By now you know that the Supreme Court struck down section 3 of the federal Defense of Marriage Act (DOMA) in the case United States v. Windsor.

While this was one small step for the Supreme Court, it represents one giant leap for make-it-up-as-you-go judicial decisions and exposes the fact that the Supreme Court is not inoculated from the hyper-political, cultural debate surrounding marriage.

Proponents of natural marriage feared that the Supreme Court would issue a Roe v. Wade of marriage by declaring a constitutional right to marry someone of the same gender and removing the debate from the political process. In some ways, however, this case could be worse than Roe because of its incoherence.

Typically, the Supreme Court gives a real life, legal reason for its decisions. But in this case, the Court did what all good politicians do — use a large number of words to say nothing useful all in the name of getting what you want.

Here are the legal arguments the Court didn’t use to support their conclusion that DOMA is unconstitutional.

First, the court refused to say there is a constitutional right to marry someone of the same gender.  This is significant because the primary political argument of those wanting to redefine marriage is that “marriage equality” is a constitutional right.  Even this court acknowledged that isn’t the case, though I doubt the legal reality will catch up with the campaigns any time soon.  Why let reality get in the way of a good slogan?  Strike one.

Second, the court did not say DOMA violates the equal protection clause of the 14th Amendment.  They certainly discussed the equal protection clause and leaned heavily on some amorphous concept of equality.  However, they refused to go down the well-worn path of equal protection analysis to determine whether DOMA violated it because they knew that they would not find what they were looking for-a reason to throw out DOMA.  Strike two.

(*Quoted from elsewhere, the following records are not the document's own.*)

-- ==== Sys2Proof/Tests/Slice0.lean ====
section
/-! SUPPORT. Tests: well-formedness refuses ill-formed terms, written-out words decode, vectors of 95_test_vectors.md hold for one step,
and each statement's hypotheses are met by a concrete state (the witnesses). -/

namespace Sys2Proof.Tests

open Sys2Proof.Machine

/-- `cfg = (START 0xFF, END 0xEE, N 3)`, the configuration of 95_test_vectors.md, and the same with N = 1 and N = 2. -/
def cfg3 : Config := { start := 0xFF#8, stop := 0xEE#8, n := 3, n_pos := by decide }
def cfg1 : Config := { start := 0xFF#8, stop := 0xEE#8, n := 1, n_pos := by decide }

/-- The triple `(st, buf, slot)` under `cfg3`, a state or not. -/
def raw3 (st : SeqState) (buf : Packet) (slot : Option Packet) : Raw :=
  { (State.resetOf cfg3).toRaw with st := st, buf := buf, slot := slot }

/-- The state `(st, buf, slot)` under `cfg3`, for a triple that meets INV. -/
def at3 (st : SeqState) (buf : Packet) (slot : Option Packet) : State := (State.resetOf cfg3).place (raw3 st buf slot)

/-- What a vector's line shows: the state after, `taken` and `ev`. -/
def view (o : Host.Outcome State Fault Refusal) : Option (SeqState × Packet × Option Packet × Option Packet × BitVec 5) :=
  match o with
  | .next t => some (t.st, t.buf, t.slot, t.out.taken, t.evPort)
  | .fault _ => none
  | .refused _ => none

/-- The refusal an outcome ends in. -/
def refusal (o : Host.Outcome State Fault Refusal) : Option Refusal :=
  match o with
  | .next _ => none
  | .fault _ => none
  | .refused r => some r

/-! ### Well-formedness (R79, R104, R151) -/

theorem test_wellFormed_refuses_t1 : ¬ (Instr.t1 0x00#8).WellFormed cfg3 := by decide
theorem test_wellFormed_refuses_t2 : ¬ (Instr.t2 0xFF#8).WellFormed cfg3 := by decide
theorem test_wellFormed_refuses_t3 : ¬ (Instr.t3 0x00#8).WellFormed cfg1 := by decide
theorem test_wellFormed_refuses_t5 : ¬ (Instr.t5 0xFF#8).WellFormed cfg3 := by decide
theorem test_wellFormed_refuses_t6 : ¬ (Instr.t6 0xEE#8).WellFormed cfg3 := by decide
theorem test_construct_refuses_zero : refusal (construct 0xFF#8 0xEE#8 0) = some .zeroPayloadLength := by decide

/-! ### Decoding. Command words of V12 to V13g; transition words bit by bit: `eq`, `b[7:0]`, the table's `st[1:0]`. -/

theorem test_decode_nop : decodeTableWord 16 0b000_00000000 = some .nop := by decide
theorem test_decode_nop_ignores_data : decodeTableWord 16 0b000_10101011 = some .nop := by decide
theorem test_decode_p : decodeTableWord 16 0b001_11111111 = some (.p 0xFF#8) := by decide
theorem test_decode_t : decodeTableWord 16 0b010_11101110 = some .t := by decide
theorem test_decode_pt : decodeTableWord 16 0b011_11011101 = some (.pt 0xDD#8) := by decide
theorem test_decode_rst : decodeTableWord 16 0b100_00000000 = some .rst := by decide
theorem test_decode_rst_ignores_rest : decodeTableWord 16 0b111_11111111 = some .rst := by decide
theorem test_decode_too_wide : decodeTableWord 16 0x800 = none := by decide
theorem test_decode_t1 : decodeTransition 0b1_11111111_00#11 = .t1 0xFF#8 := by decide
theorem test_decode_t2 : decodeTransition 0b0_11101110_00#11 = .t2 0xEE#8 := by decide
theorem test_decode_t3 : decodeTransition 0b0_00000001_01#11 = .t3 0x01#8 := by decide
theorem test_decode_t4 : decodeTransition 0b1_00000011_01#11 = .t4 0x03#8 := by decide
theorem test_decode_t5 : decodeTransition 0b1_11101110_10#11 = .t5 0xEE#8 := by decide
theorem test_decode_t6 : decodeTransition 0b0_11111111_10#11 = .t6 0xFF#8 := by decide
theorem test_decode_t7a : decodeTransition 0b1_11011101_11#11 = .t7a 0xDD#8 := by decide
theorem test_decode_t7b : decodeTransition 0b0_11011100_11#11 = .t7b 0xDC#8 := by decide
theorem test_decode_table_trans : decodeTableWord 8 0b10 = some (.t6 0x00#8) := by decide

/-! ### Vectors of 95_test_vectors.md, one step each -/

/-- V21: T1 keeps a pending packet. -/
theorem test_t1_V21 : view (exec (.t1 0xFF#8) (at3 .awaitingStart [] (some [0x09#8, 0x09#8, 0x09#8]))) =
    some (.receiving, [], some [0x09#8, 0x09#8, 0x09#8], none, 0b00001#5) := by decide
/-- V23: a byte equal to END is discarded while hunting. -/
theorem test_t2_V23 : view (exec (.t2 0xEE#8) (at3 .awaitingStart [] none)) =
    some (.awaitingStart, [], none, none, 0b00000#5) := by decide
/-- V27: T3 stores a byte equal to END. -/
theorem test_t3_V27 : view (exec (.t3 0xEE#8) (at3 .receiving [0x01#8] none)) =
    some (.receiving, [0x01#8, 0xEE#8], none, none, 0b00000#5) := by decide
/-- V28: payload complete. -/
theorem test_t4_V28 : view (exec (.t4 0x03#8) (at3 .receiving [0x01#8, 0x02#8] none)) =
    some (.awaitingEnd, [0x01#8, 0x02#8, 0x03#8], none, none, 0b00000#5) := by decide
/-- V31: T5 with a packet pending. -/
theorem test_t5_V31 : view (exec (.t5 0xEE#8) (at3 .awaitingEnd [0x04#8, 0x05#8, 0x06#8] (some [0x01#8, 0x02#8, 0x03#8]))) =
    some (.awaitingChecksum, [0x04#8, 0x05#8, 0x06#8], some [0x01#8, 0x02#8, 0x03#8], none, 0b00000#5) := by decide
/-- V33: a wrong END equal to START is not a new START. -/
theorem test_t6_V33 : view (exec (.t6 0xFF#8) (at3 .awaitingEnd [0x01#8, 0x02#8, 0x03#8] none)) =
    some (.awaitingStart, [], none, none, 0b00100#5) := by decide
/-- V34: T6 keeps a pending packet, no Drop. -/
theorem test_t6_V34 : view (exec (.t6 0x00#8) (at3 .awaitingEnd [0x04#8, 0x05#8, 0x06#8] (some [0x01#8, 0x02#8, 0x03#8]))) =
    some (.awaitingStart, [], some [0x01#8, 0x02#8, 0x03#8], none, 0b00100#5) := by decide
/-- V37: accept over a pending packet, Drop. -/
theorem test_t7a_V37 : view (exec (.t7a 0xDD#8) (at3 .awaitingChecksum [0xAA#8, 0xBB#8, 0xCC#8] (some [0x01#8, 0x02#8, 0x03#8]))) =
    some (.awaitingStart, [], some [0xAA#8, 0xBB#8, 0xCC#8], none, 0b10010#5) := by decide
/-- V38: a checksum byte equal to START still ends in AwaitingStart. -/
theorem test_t7a_V38 : view (exec (.t7a 0xFF#8) (at3 .awaitingChecksum [0xFF#8, 0x00#8, 0x00#8] none)) =
    some (.awaitingStart, [], some [0xFF#8, 0x00#8, 0x00#8], none, 0b00010#5) := by decide
/-- V40: mismatch by one bit. -/
theorem test_t7b_V40 : view (exec (.t7b 0xDC#8) (at3 .awaitingChecksum [0xAA#8, 0xBB#8, 0xCC#8] none)) =
    some (.awaitingStart, [], none, none, 0b01000#5) := by decide
/-- V41: a mismatch clears a pending packet, Drop. -/
theorem test_t7b_V41 : view (exec (.t7b 0xDC#8) (at3 .awaitingChecksum [0xAA#8, 0xBB#8, 0xCC#8] (some [0x01#8, 0x02#8, 0x03#8]))) =
    some (.awaitingStart, [], none, none, 0b11000#5) := by decide
/-- V35 and V42, as commands. -/
theorem test_p_V35 : view (exec (.p 0x00#8) (at3 .awaitingChecksum [0x01#8, 0x02#8, 0x03#8] none)) =
    some (.awaitingStart, [], some [0x01#8, 0x02#8, 0x03#8], none, 0b00010#5) := by decide
theorem test_p_V42 : view (exec (.p 0xFF#8) (at3 .awaitingChecksum [0x01#8, 0x02#8, 0x03#8] none)) =
    some (.awaitingStart, [], none, none, 0b01000#5) := by decide
/-- V52: T in mid-frame. -/
theorem test_t_V52 : view (exec .t (at3 .receiving [0x01#8] (some [0x09#8, 0x09#8, 0x09#8]))) =
    some (.receiving, [0x01#8], none, some [0x09#8, 0x09#8, 0x09#8], 0b00000#5) := by decide
/-- V54: NOP in mid-frame. -/
theorem test_nop_V54 : view (exec .nop (at3 .awaitingEnd [0x01#8, 0x02#8, 0x03#8] (some [0x09#8, 0x09#8, 0x09#8]))) =
    some (.awaitingEnd, [0x01#8, 0x02#8, 0x03#8], some [0x09#8, 0x09#8, 0x09#8], none, 0b00000#5) := by decide
/-- V56: take the old packet, accept the new one, no Drop. -/
theorem test_pt_V56 : view (exec (.pt 0xDD#8) (at3 .awaitingChecksum [0xAA#8, 0xBB#8, 0xCC#8] (some [0x01#8, 0x02#8, 0x03#8]))) =
    some (.awaitingStart, [], some [0xAA#8, 0xBB#8, 0xCC#8], some [0x01#8, 0x02#8, 0x03#8], 0b00010#5) := by decide
/-- V58: take the old packet, mismatch, no Drop. -/
theorem test_pt_V58 : view (exec (.pt 0xDC#8) (at3 .awaitingChecksum [0xAA#8, 0xBB#8, 0xCC#8] (some [0x01#8, 0x02#8, 0x03#8]))) =
    some (.awaitingStart, [], none, some [0x01#8, 0x02#8, 0x03#8], 0b01000#5) := by decide
/-- V62, and V19 through its word 0x7FF: the packet is destroyed, not delivered. -/
theorem test_rst_V62 : view (exec .rst (at3 .awaitingEnd [0x01#8, 0x02#8, 0x03#8] (some [0x09#8, 0x09#8, 0x09#8]))) =
    some (.awaitingStart, [], none, none, 0b00000#5) := by decide
theorem test_rst_V19 : view (step ((at3 .awaitingChecksum [0x01#8, 0x02#8, 0x03#8] (some [0x09#8, 0x09#8, 0x09#8])).present
    0x7FF#11)) = some (.awaitingStart, [], none, none, 0b00000#5) := by decide
/-- V9, V4: the checksum; the 160 bytes `(7*i + 1) mod 256`. -/
theorem test_xorFold_V9 : xorFold ((List.range 160).map (fun i => BitVec.ofNat 8 (7 * i + 1))) = 0x80#8 := by decide +kernel
theorem test_xorFold_V4 : xorFold [0xFF#8, 0xEE#8, 0xFF#8] = 0xEE#8 := by decide
/-- G1, the port view after step 8: `pkt_data = 0x030201`. -/
theorem test_pktData_G1 : (at3 .awaitingStart [] (some [0x01#8, 0x02#8, 0x03#8])).pktData.toNat = 0x030201 := by decide
/-- A row that the selector does not select is refused by name; a triple outside INV is refused by name. -/
theorem test_row_not_selected : refusal (exec (.t1 0x00#8) (at3 .awaitingStart [] none)) = some .rowNotSelected := by decide
theorem test_outside_invariant : refusal (State.ofRaw (raw3 .awaitingStart [0x00#8] none)) = some .outsideInvariant := by decide
/-- From reset, a staged table word runs in the very next step (assumption 15). -/
theorem test_stage_command : view (step (State.reset.withFetchWord 16 0x1FF)) = some (.receiving, [], none, none, 0b00001#5) := by
  decide
theorem test_stage_row : (view (step (State.reset.withFetchWord 8 0b11))).map (fun v => (v.1, v.2.2.2.2)) =
    some (.awaitingStart, 0b01000#5) := by decide +kernel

Third, the court did not say DOMA violates the Fifth Amendments due process clause.  Due process is the idea that government can’t deny liberty without due process.   Much of the commentary about this case suggests that the Fifth Amendment is the justification the Court used, but in reality they declined to do so.  The majority acknowledged the precedent saying that due process protects substantive rights only when they are deeply rooted in our nation’s history and traditions.  That clearly excludes same-sex “marriage”, which had never existed in any jurisdiction on the planet prior to 14 years ago.

It is the opposite of a deeply rooted substantive right. Strike three.

Fourth, the court did not say that DOMA violates family law jurisdiction. The opinion begins with a red herring discussion of the fact that family law has historically (but not exclusively) been left to states.  The implication the court wanted to create is that DOMA, from its origin, was an overreach of federal power into state matters. Yet it refuses to strike DOMA down on that basis.  Why?  DOMA has never had any impact on state family law and they know that.  To the contrary, it controls only how the federal government allocates federal money and benefits when it comes to marriage, which is clearly within Congress’ power.   Strike four?

So, if there is no constitutional right to same-sex “marriage”, if DOMA doesn’t violate equal protection or due process, nor does it overreach into the state’s domain of family law, then why did they decide that it was unconstitutional for Congress to define marriage as a relationship between a man and a woman and still allow the states to do so?

Because they wanted to.

What is obvious in their language is that they like same-sex marriage. So in place of legal arguments, the Court relied entirely on its belief that their position on gay marriage is morally superior to that of Congress circa 1996.

From their perspective, DOMA must have been motivated by a “bare desire to harm,” or “to disparage and to injure.”  They further explained that its sole purpose and effect is to “impose inequality,” to deny “equal dignity,” and “humiliate.”

What more of an explanation do you need, bigot?

In the place of legal reasoning, the court effectively creates a precedent for doing whatever it want so long as it feels justified.  If you are more interested in the outcome than respecting our separation of powers, that’s precisely what you were looking for. Lawsuits claiming state DOMA’s are unconstitutional have repeatedly failed because there is no legal precedent to support their position.  However, new legal challenges to state DOMA’s are likely to ensue and we can be sure that those lawsuits will quote liberally from the majorities’ sermon/opinion in this case.

The strange scenario they left us with, in which federal tax law is now different from state to state, and where it is constitutional for a state to define marriage as a relationship between a man and a woman but unconstitutional for Congress to do the same, is the work of a political body trying to reach a political outcome.   The problem is, that isn’t what the Supreme Court is supposed to do.

All the while, they assure us that they were not trying to say that there is a constitutional right to same-sex “marriage”.

Justice Scalia’s response to this position in his dissent will close this discussion well:

“It takes real cheek for today’s majority to assure us, as it is going out the door, that a constitutional requirement to give formal recognition to same-sex marriage is not at issue here-when what has preceded that assurance is a lecture on how superior the majority’s moral judgment in favor of same-sex marriage is to the Congress’s hateful moral judgment against it. I promise you this: The only thing that will “confine” the Court’s holding is its sense of what it can get away with.”